[RECORD SET]:
/-- R11, R103: the element taken from the heap is the one with the least key (COUNT, index), lexicographic, and it is the
only such element. -/
def Obligations.ExtractMinTakesTheLeastKey : Prop :=
  ∀ (nodes : Vector Node 511) (heap : List Nat), heap ≠ [] → heap.Nodup →
    ∃ m rest, extractMin nodes heap = some (m, rest) ∧ m ∈ heap ∧ heap.Perm (m :: rest) ∧
      (∀ j ∈ heap, j ≠ m →
        (readNode nodes m).count.toNat < (readNode nodes j).count.toNat ∨
        ((readNode nodes m).count = (readNode nodes j).count ∧ m < j)) ∧
      ∀ m' ∈ heap, (∀ j ∈ heap, j ≠ m' →
        (readNode nodes m').count.toNat < (readNode nodes j).count.toNat ∨
        ((readNode nodes m').count = (readNode nodes j).count ∧ m' < j)) → m' = m

/-- R102, R103: each internal node i of the tree BUILD makes has two different children among the nodes not yet merged when
i is created: as LEFT the one of least key (COUNT, index), and as RIGHT the least among the others. -/
def Obligations.BuildMergesTheTwoLeastKeys : Prop :=
  ∀ s t : State, RecordOk s → s.eng = .pending → s.err = .ok → s.phase = .loaded → exec .build s = .next t →
    ∀ i, s.nrec.toNat ≤ i → i ≤ 2 * s.nrec.toNat - 2 →
      ((readNode t.nodes i).left.toNat < i ∧ (readNode t.nodes i).right.toNat < i ∧
        (readNode t.nodes i).left ≠ (readNode t.nodes i).right ∧
        ∀ k, s.nrec.toNat ≤ k → k < i →
          (readNode t.nodes k).left ≠ (readNode t.nodes i).left ∧
          (readNode t.nodes k).right ≠ (readNode t.nodes i).left ∧
          (readNode t.nodes k).left ≠ (readNode t.nodes i).right ∧
          (readNode t.nodes k).right ≠ (readNode t.nodes i).right) ∧
      ∀ j < i, (∀ k, s.nrec.toNat ≤ k → k < i →
          (readNode t.nodes k).left.toNat ≠ j ∧ (readNode t.nodes k).right.toNat ≠ j) →
        (j ≠ (readNode t.nodes i).left.toNat →
          keyBefore t.nodes (readNode t.nodes i).left.toNat j = true) ∧
        (j ≠ (readNode t.nodes i).left.toNat → j ≠ (readNode t.nodes i).right.toNat →
          keyBefore t.nodes (readNode t.nodes i).right.toNat j = true)

/-- R104: BUILD is a function of the record sequence alone, and so is the code table GEN_CODES then makes. -/
def Obligations.BuildDependsOnTheRecordsAlone : Prop :=
  ∀ s s' t t' : State, RecordOk s → RecordOk s' →
    s.eng = .pending → s'.eng = .pending → s.err = .ok → s'.err = .ok → s.phase = .loaded → s'.phase = .loaded →
    s.nrec = s'.nrec → (∀ i < s.nrec.toNat, readNode s.nodes i = readNode s'.nodes i) →
    exec .build s = .next t → exec .build s' = .next t' →
    t.rootIdx = t'.rootIdx ∧ (∀ i < 2 * s.nrec.toNat - 1, readNode t.nodes i = readNode t'.nodes i) ∧
    codesOf t.nodes t.rootIdx = codesOf t'.nodes t'.rootIdx

/-- R106: QUERY_NODE copies an entry at or below ROOT_IDX into NODE_INFO0 to 2, zeroes them for any other index, and
changes nothing else; out of phase it raises BAD_PHASE. -/
def Obligations.QueryNodeCopiesOneEntry : Prop :=
  (∀ idx : Index, encode (.queryNode idx) = 0x13000000#32 ||| idx.setWidth 32) ∧
  ∀ (idx : Index) (s : State), s.eng = .pending → s.err = .ok →
    (s.phase = .empty ∨ s.phase = .loaded →
      exec (.queryNode idx) s = .next { s with err := .badPhase, eng := .idle }) ∧
    (s.phase = .built ∨ s.phase = .coded →
      (idx ≤ s.rootIdx → exec (.queryNode idx) s = .next
        { s with
          nodeInfo0 := (1#32 <<< 31) ||| ((s.node idx).sym.setWidth 32 <<< 8) |||
            (match (s.node idx).kind with | .leaf => 0#32 | .internal => 1#32),
          nodeInfo1 := (s.node idx).count,
          nodeInfo2 := ((s.node idx).right.setWidth 32 <<< 16) ||| (s.node idx).left.setWidth 32,
          eng := .idle }) ∧
      (¬ idx ≤ s.rootIdx → exec (.queryNode idx) s = .next
        { s with nodeInfo0 := 0, nodeInfo1 := 0, nodeInfo2 := 0, eng := .idle }))

/-! ## The code table -/

/-- R107, R108: GEN_CODES completes in its one step and changes only CODE, PHASE and ENG. In a built tree, exactly the
loaded symbols get a code; a code is the path from the root to its symbol's Leaf, 0 for LEFT and 1 for RIGHT; a symbol
without a record has VALID = 0 and no bits. -/
def Obligations.GenCodesRecordsThePathOfEachLeaf : Prop :=
  ∀ s : State, s.eng = .pending → s.err = .ok → (s.phase = .built ∨ s.phase = .coded) →
    ∃ t, exec .genCodes s = .next t ∧ t = { s with codes := t.codes, phase := .coded, eng := .idle } ∧
      (RecordOk s → TreeOk s →
        (∀ sym, (t.code sym).valid = s.loaded.getLsbD sym.toNat) ∧
        (∀ sym, (t.code sym).valid = false → (t.code sym).bits = []) ∧
        (∀ sym, (t.code sym).valid = true →
          (t.node (follow t.nodes t.rootIdx (t.code sym).bits)).kind = .leaf ∧
          (t.node (follow t.nodes t.rootIdx (t.code sym).bits)).sym = sym))

/-- R109: after GEN_CODES exactly the loaded symbols have codes; with n ≥ 2 leaves every code has 1 to n − 1 bits, at most
255, and no code is a prefix of another; with one leaf its code has no bits. -/
def Obligations.GeneratedCodesArePrefixFree : Prop :=
  ∀ s t : State, RecordOk s → TreeOk s → s.eng = .pending → s.err = .ok → (s.phase = .built ∨ s.phase = .coded) →
    exec .genCodes s = .next t →
    (∀ sym, (t.code sym).valid = true ↔ ∃ i < s.nrec.toNat, (readNode s.nodes i).sym = sym) ∧
    (2 ≤ s.nrec.toNat →
      (∀ sym, (t.code sym).valid = true →
        1 ≤ (t.code sym).bits.length ∧ (t.code sym).bits.length ≤ s.nrec.toNat - 1 ∧ s.nrec.toNat - 1 ≤ 255) ∧
      (∀ a b, a ≠ b → (t.code a).valid = true → (t.code b).valid = true →
        ¬ (t.code a).bits <+: (t.code b).bits)) ∧
    (s.nrec.toNat = 1 → ∀ sym, (t.code sym).valid = true → (t.code sym).bits.length = 0)

/-- R110, R32: QUERY_CODE copies one entry into CODE_INFO and CODE_BITS0 to 7: bit j of the code at register j div 32, bit
31 − (j mod 32), every position at or beyond LEN 0; out of phase it raises BAD_PHASE. A code of a run has at most 255
bits (R109). -/
def Obligations.QueryCodeCopiesOneEntry : Prop :=
  (∀ sym : Byte, encode (.queryCode sym) = 0x14000000#32 ||| sym.setWidth 32) ∧
  ∀ (sym : Byte) (s : State), s.eng = .pending → s.err = .ok →
    (s.phase ≠ .coded → exec (.queryCode sym) s = .next { s with err := .badPhase, eng := .idle }) ∧
    (s.phase = .coded → (s.code sym).bits.length ≤ 255 →
      ∃ t, exec (.queryCode sym) s = .next t ∧
        t = { s with codeInfo := t.codeInfo, codeBits := t.codeBits, eng := .idle } ∧
        t.codeInfo = (bitVal 32 (s.code sym).valid <<< 31) ||| (sym.setWidth 32 <<< 8) |||
          BitVec.ofNat 32 (s.code sym).bits.length ∧
        (∀ (k : Fin 8) (m : Fin 32), (t.codeBits[k]).getLsbD (31 - m.val) =
          ((s.code sym).bits[32 * k.val + m.val]?).getD false))

/-! ## The bit stream -/

/-- R57, R58, R90, R92: WriteBit appends exactly its bit to the output stream, most significant bit of a byte first, and
ReadBit takes exactly the first bit of the input stream; both keep the invariants of R42 and R43 and touch nothing
else. -/
def Obligations.WriteBitAppendsAndReadBitTakesOneBit : Prop :=
  (∀ (b : Bool) (s t : State), WriterOk s → writeBit b s = .done t →
    outStream t = outStream s ++ [b] ∧ WriterOk t ∧
    t = { s with acc := t.acc, accCnt := t.accCnt, outq := t.outq }) ∧
  (∀ (b : Bool) (s t : State), ReaderOk s → readBit s = .bit b t →
    inStream s = b :: inStream t ∧ ReaderOk t ∧ t = { s with sr := t.sr, srCnt := t.srCnt, inq := t.inq }) ∧
  (∀ s : State, ReaderOk s → (readBit s = .eof ↔ inStream s = [] ∧ s.eos = true))

/-- R96: WRITE_BITS with NB = nb begins at WriteBit(V[nb − 1]); at WriteBit(V[0]) it completes; and, when the output
FIFO has room for the bytes it completes, its 1 + nb engine steps append the nb low bits of V, most significant first,
push floor((a + nb) / 8) bytes and leave ACC_CNT = (a + nb) mod 8, changing nothing else. -/
def Obligations.WriteBitsWritesItsBitsMsbFirst : Prop :=
  ∀ (nb : BitVec 5) (v : BitVec 16) (s : State), (Instr.writeBits nb v).wf = true → WriterOk s →
    (Begins (.writeBits nb v) s →
      exec (.writeBits nb v) s = .next { s with eng := .running (.writeBits (nb.toNat - 1)) }) ∧
    (s.eng = .running (.writeBits 0) → s.accCnt.toNat < 7 → ∃ t, exec (.writeBits nb v) s = .next t ∧
      t = { s with acc := t.acc, accCnt := s.accCnt + 1, eng := .idle } ∧
      outStream t = outStream s ++ [v.getLsbD 0]) ∧
    (s.eng = .running (.writeBits 0) → s.accCnt.toNat = 7 → s.outq.length < s.cfg.outDepth →
      ∃ t, exec (.writeBits nb v) s = .next t ∧
        t = { s with acc := 0, accCnt := 0, outq := t.outq, eng := .idle } ∧
        outStream t = outStream s ++ [v.getLsbD 0]) ∧
    (Begins (.writeBits nb v) s → s.outq.length + (s.accCnt.toNat + nb.toNat) / 8 ≤ s.cfg.outDepth →
      ∃ t, execTimes (1 + nb.toNat) (.writeBits nb v) s = .next t ∧
        t = { s with acc := t.acc, accCnt := t.accCnt, outq := t.outq, eng := .idle } ∧
        outStream t = outStream s ++ msbBits nb.toNat v ∧
        t.accCnt.toNat = (s.accCnt.toNat + nb.toNat) % 8 ∧
        t.outq.length = s.outq.length + (s.accCnt.toNat + nb.toNat) / 8)

/-- R97, R91: FLUSH takes its second step at Flush(): with nothing buffered it emits nothing, on a full FIFO it holds,
else it pushes ACC, whose unfilled bits are 0, and empties the writer. That the held turn is a step which changes
nothing is the model's choice (log 2). -/
def Obligations.FlushPadsTheLastByteWithZeros : Prop :=
  encode .flush = 0x21000000#32 ∧
  ∀ s : State,
    (Begins .flush s → exec .flush s = .next { s with eng := .running .flush }) ∧
    (s.eng = .running .flush → s.accCnt = 0 → exec .flush s = .next { s with eng := .idle }) ∧
    (s.eng = .running .flush → s.accCnt ≠ 0 → s.outq.length = s.cfg.outDepth → exec .flush s = .next s) ∧
    (s.eng = .running .flush → s.accCnt ≠ 0 → s.outq.length ≠ s.cfg.outDepth →
      exec .flush s = .next { s with outq := s.outq ++ [s.acc], acc := 0, accCnt := 0, eng := .idle } ∧
      (WriterOk s → (s.outq ++ [s.acc]).flatMap byteBits =
        outStream s ++ List.replicate (8 - s.accCnt.toNat) false))

/-- R98, R92: READ_BIT takes its second step at ReadBit(): RESULT is the next bit, refilled from the FIFO if SR is empty,
or 2 at EOF with no other state changed; it holds on an empty FIFO without EOS, and that the held turn is a step which
changes nothing is the model's choice (log 2). -/
def Obligations.ReadBitReturnsTheNextBitOrTwo : Prop :=
  encode .readBit = 0x22000000#32 ∧
  ∀ s : State,
    (Begins .readBit s → exec .readBit s = .next { s with eng := .running .readBit }) ∧
    (s.eng = .running .readBit → s.srCnt ≠ 0 → exec .readBit s = .next
      { s with result := if s.sr.getLsbD 7 then 1 else 0, sr := s.sr <<< 1, srCnt := s.srCnt - 1, eng := .idle }) ∧
    (∀ v rest, s.eng = .running .readBit → s.srCnt = 0 → s.inq = v :: rest → exec .readBit s = .next
      { s with result := if v.getLsbD 7 then 1 else 0, sr := v <<< 1, srCnt := 7, inq := rest, eng := .idle }) ∧
    (s.eng = .running .readBit → s.srCnt = 0 → s.inq = [] → s.eos = true →
      exec .readBit s = .next { s with result := 2, eng := .idle }) ∧
    (s.eng = .running .readBit → s.srCnt = 0 → s.inq = [] → s.eos = false → exec .readBit s = .next s)

/-- R99: SKIP_BITS 0 completes at once; else it begins at its first ReadBit. With enough bits, its 1 + n engine steps drop
exactly n bits; with fewer and EOS set it drops them all, stops, and RESULT says how many; nothing else changes. -/
def Obligations.SkipBitsDropsItsBits : Prop :=
  ∀ (n : BitVec 24) (s : State), ReaderOk s → Begins (.skipBits n) s →
    (n = 0 → exec (.skipBits n) s = .next { s with result := 0, eng := .idle }) ∧
    (n ≠ 0 → exec (.skipBits n) s = .next { s with eng := .running (.skipBits 0) }) ∧
    (n.toNat ≤ (inStream s).length → ∃ t, execTimes (1 + n.toNat) (.skipBits n) s = .next t ∧
      t = { s with sr := t.sr, srCnt := t.srCnt, inq := t.inq, result := BitVec.ofNat 32 n.toNat, eng := .idle } ∧
      inStream t = (inStream s).drop n.toNat) ∧
    ((inStream s).length < n.toNat → s.eos = true →
      ∃ t, execTimes (2 + (inStream s).length) (.skipBits n) s = .next t ∧
        t = { s with
          sr := t.sr, srCnt := t.srCnt, inq := t.inq,
          result := BitVec.ofNat 32 (inStream s).length, eng := .idle } ∧
        inStream t = [])

/-- SKIP_BITS at one of its calls (R99), with unread bits in SR or with SR refilled from the FIFO: every bit but the last is
skipped and the next awaited, the last one completes, and so does EOF, with RESULT the number skipped. It holds on an
empty FIFO without EOS, and that the held turn is a step which changes nothing is the model's choice (log 2). -/
def Obligations.SkipBitsCountsEachBit : Prop :=
  ∀ (n : BitVec 24) (k : Nat) (s : State), s.eng = .running (.skipBits k) → k < n.toNat →
    (s.srCnt ≠ 0 → k + 1 < n.toNat → exec (.skipBits n) s = .next
      { s with sr := s.sr <<< 1, srCnt := s.srCnt - 1, eng := .running (.skipBits (k + 1)) }) ∧
    (s.srCnt ≠ 0 → k + 1 = n.toNat → exec (.skipBits n) s = .next
      { s with sr := s.sr <<< 1, srCnt := s.srCnt - 1, result := n.setWidth 32, eng := .idle }) ∧
    (∀ v rest, s.srCnt = 0 → s.inq = v :: rest → k + 1 < n.toNat → exec (.skipBits n) s = .next
      { s with sr := v <<< 1, srCnt := 7, inq := rest, eng := .running (.skipBits (k + 1)) }) ∧
    (∀ v rest, s.srCnt = 0 → s.inq = v :: rest → k + 1 = n.toNat → exec (.skipBits n) s = .next
      { s with sr := v <<< 1, srCnt := 7, inq := rest, result := n.setWidth 32, eng := .idle }) ∧
    (s.srCnt = 0 → s.inq = [] → s.eos = true →
      exec (.skipBits n) s = .next { s with result := BitVec.ofNat 32 k, eng := .idle }) ∧
    (s.srCnt = 0 → s.inq = [] → s.eos = false → exec (.skipBits n) s = .next s)

/-- R100: ALIGN_READ discards the unread bits of the current byte and touches no FIFO. -/
def Obligations.AlignReadEmptiesTheShiftRegister : Prop :=
  encode .alignRead = 0x24000000#32 ∧
  ∀ s : State, Begins .alignRead s → exec .alignRead s = .next { s with sr := 0, srCnt := 0, eng := .idle }

/-! ## Encode and decode -/

/-- R111: ENCODE_SYM of a symbol without a code raises CODE_MISS and writes no bit; with an empty code it completes at
once; else it begins at its first bit, and, when the output FIFO has room for the bytes it completes, its 1 + LEN engine
steps append exactly the code, first bit first, changing nothing else. -/
def Obligations.EncodeSymWritesTheCode : Prop :=
  ∀ (sym : Byte) (s : State), WriterOk s →
    (Begins (.encodeSym sym) s → (s.code sym).valid = false →
      exec (.encodeSym sym) s = .next { s with err := .codeMiss, eng := .idle }) ∧
    (Begins (.encodeSym sym) s → (s.code sym).valid = true → (s.code sym).bits = [] →
      exec (.encodeSym sym) s = .next { s with eng := .idle }) ∧
    (Begins (.encodeSym sym) s → (s.code sym).valid = true → (s.code sym).bits ≠ [] →
      exec (.encodeSym sym) s = .next { s with eng := .running (.encodeSym 0) }) ∧
    (∀ j b, s.eng = .running (.encodeSym j) → (s.code sym).bits[j]? = some b →
      j + 1 = (s.code sym).bits.length → s.accCnt.toNat < 7 →
      ∃ t, exec (.encodeSym sym) s = .next t ∧
        t = { s with acc := t.acc, accCnt := s.accCnt + 1, eng := .idle } ∧ outStream t = outStream s ++ [b]) ∧
    (Begins (.encodeSym sym) s → (s.code sym).valid = true →
      s.outq.length + (s.accCnt.toNat + (s.code sym).bits.length) / 8 ≤ s.cfg.outDepth →
      ∃ t, execTimes (1 + (s.code sym).bits.length) (.encodeSym sym) s = .next t ∧
        t = { s with acc := t.acc, accCnt := t.accCnt, outq := t.outq, eng := .idle } ∧
        outStream t = outStream s ++ (s.code sym).bits)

[WHAT YOU HAVE TO DO]:
Restate word for word only the lines above from the line containing "TreeOk s → s.eng" to the line containing "(t.code b).bits)) ∧", both of them included.

[EXPECTED ANSWER]:
  ∀ s t : State, RecordOk s → TreeOk s → s.eng = .pending → s.err = .ok → (s.phase = .built ∨ s.phase = .coded) →
    exec .genCodes s = .next t →
    (∀ sym, (t.code sym).valid = true ↔ ∃ i < s.nrec.toNat, (readNode s.nodes i).sym = sym) ∧
    (2 ≤ s.nrec.toNat →
      (∀ sym, (t.code sym).valid = true →
        1 ≤ (t.code sym).bits.length ∧ (t.code sym).bits.length ≤ s.nrec.toNat - 1 ∧ s.nrec.toNat - 1 ≤ 255) ∧
      (∀ a b, a ≠ b → (t.code a).valid = true → (t.code b).valid = true →
        ¬ (t.code a).bits <+: (t.code b).bits)) ∧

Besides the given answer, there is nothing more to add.